ASUS has released critical security updates addressing a local privilege escalation (LPE) vulnerability in the ASUS System Control Interface Service, a core component used by the MyASUS application across ASUS desktop PCs, laptops, NUC systems, and All-in-One machines. 华硕已发布关键安全更新，修复了其系统控制接口服务中的一个本地权限提升漏洞，该服务是MyASUS应用程序在ASUS台式机、笔记本电脑、NUC系统和一体机上使用的核心组件。

Tracked as CVE-2025-59373 with a CVSS score of 8.4 (High), the flaw allows a low-privileged user to escalate privileges to SYSTEM, the highest level on Windows, by abusing a flawed file-restore mechanism. 该漏洞编号为CVE-2025-59373，CVSS评分为8.4（高危），允许低权限用户通过滥用有缺陷的文件恢复机制，将权限提升至Windows最高级别的SYSTEM权限。

According to the advisory, “a local privilege escalation vulnerability exists in the restore mechanism of ASUS System Control Interface. It can be triggered when an unprivileged actor copies files without proper validation into protected system paths, potentially leading to arbitrary files being executed as SYSTEM.” 根据安全公告，“ASUS系统控制接口的恢复机制中存在一个本地权限提升漏洞。当非特权攻击者在没有适当验证的情况下将文件复制到受保护的系统路径时，可能会触发此漏洞，导致任意文件以SYSTEM权限执行。”

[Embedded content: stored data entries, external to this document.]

/-- A flagged poll's clear: it succeeds and TX_DS decides, or its frame breaks (R190). -/
theorem pollEnd_cases (v : Byte) (s : State) :
    (∃ data, data.length = 2 ∧ PT.pollEnd v s = (pollResult v, s.afterFrame [0x27, v &&& 0x30]) ∧
      Reached s (frameEvents [0x27, v &&& 0x30] (.ok data)) s.radio s.ce .high (s.afterFrame [0x27, v &&& 0x30])) ∨
    (∃ bad, bad.breaks s.params [0x27, v &&& 0x30] ∧
      PT.pollEnd v s = (.error .transport, s.afterFrame [0x27, v &&& 0x30]) ∧
      Reached s (frameEvents [0x27, v &&& 0x30] bad) s.radio s.ce .high (s.afterFrame [0x27, v &&& 0x30])) := by
  have hw := write_reg_run .status (txFlags v) s
  obtain ⟨data, hl, hr, hR⟩ | ⟨bad, hb, hr, hR⟩ := frame_cases (fun _ => ()) [0x27, v &&& 0x30] s
  · refine .inl ⟨data, hl, (Proc.bind_of_ok (hw.trans hr)).trans ?_, hR⟩
    by_cases h : v &&& 0x20 = 0
    · have h' : flagSet v txDs = false := by simpa [flagSet, txDs] using h
      simp only [h', pollResult, if_pos h]; rfl
    · have h' : flagSet v txDs = true := by simpa [flagSet, txDs] using h
      simp only [h', pollResult, if_neg h]; rfl
  · exact .inr ⟨bad, hb, Proc.bind_of_error (hw.trans hr), hR⟩

@[simp] theorem pollEvents_nil : pollEvents [] = [] := rfl

theorem pollEvents_cons (v : Byte) (us : List Byte) :
    pollEvents (v :: us) = frameEvents [0xFF] (.ok [v]) ++ [.wait 1] ++ pollEvents us := rfl

@[simp] theorem countP_pollEvents (us : List Byte) : (pollEvents us).countP Event.isXfer = us.length := by
  induction us with
  | nil => rfl
  | cons v us ih =>
    rw [pollEvents_cons, List.countP_append, List.countP_append, countP_frameEvents, ih, List.length_cons]
    simp [Event.isXfer]; omega

@[simp] theorem pollEvents_length (us : List Byte) : (pollEvents us).length = 4 * us.length := by
  induction us with
  | nil => rfl
  | cons v us ih => simp [pollEvents_cons, ih]; omega

theorem Unflagged.nil : Unflagged [] := by simp [Unflagged]

theorem Unflagged.cons {v : Byte} {us : List Byte} (h : v &&& 0x30 = 0) (hu : Unflagged us) : Unflagged (v :: us) := by
  intro w hw
  obtain rfl | hw := List.mem_cons.1 hw
  · exact h
  · exact hu w hw

/-- A poll that saw neither flag is followed by its wait and the remaining polls (R190). -/
theorem poll_unflagged {n : Nat} {v : Byte} {s t : State} (hs : RA.status s = (.ok v, t)) (hv : v &&& 0x30 = 0) :
    PT.poll (n + 1) s = PT.poll n (t.emit (.wait 1)) := by
  refine (Proc.bind_of_ok hs).trans ?_
  simp only [txFlags_eq, hv]
  exact Proc.bind_of_ok rfl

This means that any attacker with basic local access — including malware running under standard user permissions — could replace trusted files with malicious ones, gaining full control over the device. 这意味着任何拥有基本本地访问权限的攻击者——包括在标准用户权限下运行的恶意软件——都可能用恶意文件替换受信任的文件，从而获得对设备的完全控制。

华硕确认此问题影响所有个人电脑，具体包括：

Desktops 台式机

Laptops 笔记本电脑

NUC systems NUC系统

All-in-One (AIO) PCs 一体机

Any device running an affected version of the ASUS System Control Interface is vulnerable. 任何运行受影响版本ASUS系统控制接口的设备都存在此漏洞。

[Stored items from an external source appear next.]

/-- The trace has one CE pulse of 1 ms, after the frame of payload `q` and before any poll. -/
def PulsesOnce (q : Bytes) (es : List Event) : Prop :=
  ∃ pre a post, es = pre ++ .line .ce .high :: .wait 1 :: .line .ce .low :: post ∧ .xfer (0xA0 :: q) a ∈ pre ∧
    Unpulsed pre ∧ .line .ce .high ∉ post

/-- A SEND has no pulse and no poll, or one pulse. -/
theorem Behaviour.pulse_cases {s : State} {p : Bytes} {es : List Event} {r : Result} {rd : RadioState}
    {ce csn : LineLevel} (h : Behaviour s (.send p) es r rd ce csn) : Unpulsed es ∨ PulsesOnce (wire32 p) es := by
  cases h with
  | badLength _ hn | accessOk _ hn | accessBad _ hn => cases hn
  | notReady => exact .inl .nil
  | sendEnterBad p bad hr hb => exact .inl (.enter bad)
  | sendLaunchBad p d es hr hd hL => exact .inl (((Unpulsed.enter _).append (.wait 2)).append hL.unpulsed)
  | sendPolled p d es fs r hr hd hL hP =>
    obtain ⟨pre, a, rfl, hmem, hpre⟩ := hL.sent_eq
    refine .inr ⟨[.line .ce .low] ++ frameEvents [0x20, 0x0A] (.ok d) ++ [.wait 2] ++ pre, a, fs, by simp, ?_,
      ((Unpulsed.enter _).append (.wait 2)).append hpre, hP.ce_notMem .high⟩
    exact List.mem_append_right _ hmem

/-- Where such a trace raises CE, the payload frame is before, no poll is, and 1 ms and CE Low follow. -/
theorem PulsesOnce.around_high {q : Bytes} {pre post : List Event} (h : PulsesOnce q (pre ++ .line .ce .high :: post)) :
    (∃ a, Event.xfer (0xA0 :: q) a ∈ pre) ∧ (∀ e ∈ pre, e.isPoll = false) ∧
      ∃ post', post = .wait 1 :: .line .ce .low :: post' := by
  obtain ⟨pre', a, post', heq, hmem, hpre, hpost⟩ := h
  obtain ⟨rfl, -, rfl⟩ := (List.append_cons_inj_of_notMem hpre.1 (by simp [hpost])).1 heq.symm
  exact ⟨⟨a, hmem⟩, hpre.2, post', rfl⟩

/-- Every poll of such a trace comes after CE High. -/
theorem PulsesOnce.high_before_poll {q : Bytes} {pre post : List Event} {e : Event}
    (h : PulsesOnce q (pre ++ e :: post)) (he : e.isPoll = true) : .line .ce .high ∈ pre := by
  obtain ⟨pre', a, post', heq, -, hpre, -⟩ := h
  obtain ⟨rest, rfl, hrest⟩ | ⟨rest, rfl, hrest⟩ := List.append_eq_append_iff.1 heq
  · -- the poll would stand before CE High, or be it
    cases rest with
    | nil => obtain rfl := (List.cons.inj hrest).1; cases he
    | cons f rest =>
      obtain rfl := (List.cons.inj hrest).1
      simp [hpre.2 e (by simp)] at he
  · cases rest with
    | nil => obtain rfl := (List.cons.inj hrest).1; cases he
    | cons f rest => simp [(List.cons.inj hrest).1]

/-- Settles O56: by the two shapes of a SEND's trace, with no pulse and no poll, or with one pulse. -/
theorem transmitPulseIsTimed : Obligations.TransmitPulseIsTimed := by
  intro s t p es r he hd
  obtain ⟨rd, ce, csn, hB, -⟩ := behaviour_of_exec he hd
  obtain ⟨hhigh, hpoll⟩ | hpulse := hB.pulse_cases
  · constructor
    · rintro pre post rfl
      exact absurd (by simp) hhigh
    · rintro pre e post rfl h
      simp [hpoll e (by simp)] at h
  · constructor
    · rintro pre post rfl
      obtain ⟨hpayload, hnopoll, post', rfl⟩ := hpulse.around_high
      exact ⟨hpayload, hnopoll, 1, post', le_rfl, rfl⟩
    · rintro pre e post rfl h
      exact hpulse.high_before_poll h

end Sys2Proof.Machine
end

section
/-! PROOFS. The encodings (spec/30_encoding.md): which bytes are which command, and that decoder and encoder agree. -/

namespace Sys2Proof

/-! ## Command bytes (R93, R97, R100) -/

/-- The bytes a command has in the opcode map of R97. -/
def Command.owns (c : Byte) : Command → Prop
  | .rRegister => c ≤ 0x1F
  | .wRegister => 0x20 ≤ c ∧ c ≤ 0x3F
  | .rRxPayload => c = 0x61
  | .wTxPayload => c = 0xA0
  | .flushTx => c = 0xE1
  | .flushRx => c = 0xE2
  | .nop => c = 0xFF

theorem commandOf_eq_some {c : Byte} {k : Command} : commandOf c = some k ↔ k.owns c := by
  revert c
  unfold Command.owns
  cases k <;> decide

theorem commandOf_eq_none {c : Byte} : commandOf c = none ↔ ∀ k, ¬ Command.owns c k := by
  simp [Option.eq_none_iff_forall_ne_some, commandOf_eq_some]

/-- Two rows of the opcode map differ in a bit that both fix. -/
theorem commandRows_disjoint : ∀ r ∈ commandRows, ∀ q ∈ commandRows, r ≠ q →
    r.pattern &&& (r.mask &&& q.mask) ≠ q.pattern &&& (r.mask &&& q.mask) := by decide

/-- A byte that two rows hit agrees with both patterns on the bits both fix. -/
theorem CommandRow.patterns_agree {c : Byte} {r q : CommandRow} (hr : r.hits c = true) (hq : q.hits c = true) :
    r.pattern &&& (r.mask &&& q.mask) = q.pattern &&& (r.mask &&& q.mask) := by
  simp only [CommandRow.hits, beq_iff_eq] at hr hq
  rw [← hr, ← hq]
  ext i
  simp
  grind
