-- ==== Sys2Proof/Machine/Reject.lean ====
section
/-! DEFINITION. What completes when a request names no instruction (30_encoding.md R63, 60_exceptions.md R171, R174). -/

namespace Sys2Proof.Machine

/-- R63, R171: an illegal opcode or a wrong operand kind completes with ILLEGAL_COMMAND. Bytes that are no packet of any row
complete as the framer's check of them does (R67, R131; log entry 5). -/
def rejectRequest (e : DecodeError) (s : State) : Answer :=
  match e with
  | .illegalOpcode opcode => raise (.illegalCommand opcode) s
  | .wrongOperandKind opcode => raise (.illegalCommand opcode) s
  | .notAPacket f => complete (some (.frameCheck (checkFrame f))) s

end Sys2Proof.Machine
end

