-- ==== Sys2Proof/Laws/Operands.lean ====
section
/-! SUPPORT. The byte helpers: lengths, byte order, the type byte, and the fields of a packet. -/

namespace Sys2Proof

@[simp] theorem zeros_length (n : Nat) : (zeros n).length = n := by simp [zeros]

@[simp] theorem le32_length (v : Word32) : (le32 v).length = 4 := rfl

@[simp] theorem packetBytes_length (t : MessageType) (payload : Bytes) (crc : Word32) :
    (packetBytes t payload crc).length = payload.length + 5 := by
  simp [packetBytes]

@[simp] theorem sectorPayload_length (n : Int) : (sectorPayload n).length = Config.payloadLen := by
  simp [sectorPayload]

theorem pad16_length {c : Bytes} (h : c.length ≤ Config.maxChunk) : (pad16 c).length = Config.payloadLen := by
  simp only [pad16, List.length_append, zeros_length, Config.maxChunk, Config.payloadLen] at *
  omega

/-- Reading a word back from its little-endian bytes (R42). -/
@[simp] theorem fromLe32_le32 (v : Word32) : fromLe32 (le32 v) = v := by
  apply BitVec.eq_of_getLsbD_eq
  intro i hi
  interval_cases i <;> simp [fromLe32, le32, byteAt, zext32]

theorem le32_fromLe32_four (a b c d : Byte) : le32 (fromLe32 [a, b, c, d]) = [a, b, c, d] := by
  simp only [le32, List.cons.injEq, and_true]
  refine ⟨?_, ?_, ?_, ?_⟩ <;>
  · apply BitVec.eq_of_getLsbD_eq
    intro i hi
    interval_cases i <;> simp [fromLe32, byteAt, zext32]

/-- A sequence of four bytes is the little-endian form of the word it stands for (R42). -/
theorem le32_fromLe32 {s : Bytes} (h : s.length = 4) : le32 (fromLe32 s) = s := by
  match s, h with
  | [a, b, c, d], _ => exact le32_fromLe32_four a b c d

@[simp] theorem typeOfByte_typeByte (t : MessageType) : typeOfByte (typeByte t) = some t := by
  cases t <;> rfl

theorem typeByte_of_typeOfByte {b : Byte} {t : MessageType} (h : typeOfByte b = some t) : typeByte t = b := by
  unfold typeOfByte at h
  split at h <;> [skip; split at h <;> [skip; split at h <;> [skip; split at h]]] <;>
    first | (cases h; subst_vars; rfl) | cases h

/-- The fields of a packet stand at R64's offsets. -/
theorem packet_type (t : MessageType) (payload : Bytes) (crc : Word32) :
    byteAt (packetBytes t payload crc) Config.typeOffset = typeByte t := rfl

theorem packet_payload (t : MessageType) {payload : Bytes} (crc : Word32) (h : payload.length = Config.payloadLen) :
    slice (packetBytes t payload crc) Config.payloadOffset 16 = payload := by
  simp only [Config.payloadLen] at h
  simp [slice, packetBytes, ← h]

theorem packet_crc (t : MessageType) {payload : Bytes} (crc : Word32) (h : payload.length = Config.payloadLen) :
    slice (packetBytes t payload crc) Config.crcOffset 20 = le32 crc := by
  simp only [Config.payloadLen] at h
  simp [slice, packetBytes, ← h, Config.crcOffset]

theorem packet_body (t : MessageType) {payload : Bytes} (crc : Word32) (h : payload.length = Config.payloadLen) :
    slice (packetBytes t payload crc) 0 16 = typeByte t :: payload := by
  simp only [Config.payloadLen] at h
  simp [slice, packetBytes, ← h]

/-- A sequence of 21 bytes is its type byte, its payload and its CRC field. -/
theorem packet_split {s : Bytes} {t : MessageType} (h : s.length = Config.packetLen)
    (ht : typeOfByte (byteAt s Config.typeOffset) = some t) :
    packetBytes t (slice s Config.payloadOffset 16) (fromLe32 (slice s Config.crcOffset 20)) = s := by
  have hc : (slice s Config.crcOffset 20).length = 4 := by simp [slice, h]
  rw [packetBytes, le32_fromLe32 hc]
  match s, h with
  | b :: rest, h =>
    rw [typeByte_of_typeOfByte ht]
    have hr : rest.length = 20 := by simpa using h
    simp [slice, byteAt, Config.crcOffset, List.take_of_length_le, hr]

end Sys2Proof
end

ASUS has resolved the vulnerability in the following updated releases: 华硕已在以下更新版本中修复了该漏洞：

ASUS System Control Interface 3.1.48.0 (x64) ASUS System Control Interface 4.2.48.0 (ARM)

Users can verify their installed version by navigating to: MyASUS → Settings → About. 用户可以通过导航至“MyASUS → 设置 → 关于”来验证其安装的版本。

Users can obtain the update through: 用户可以通过以下方式获取更新：

Windows Update Windows更新

Downloading the updated package directly from the ASUS Support site. 直接从华硕支持网站下载更新包。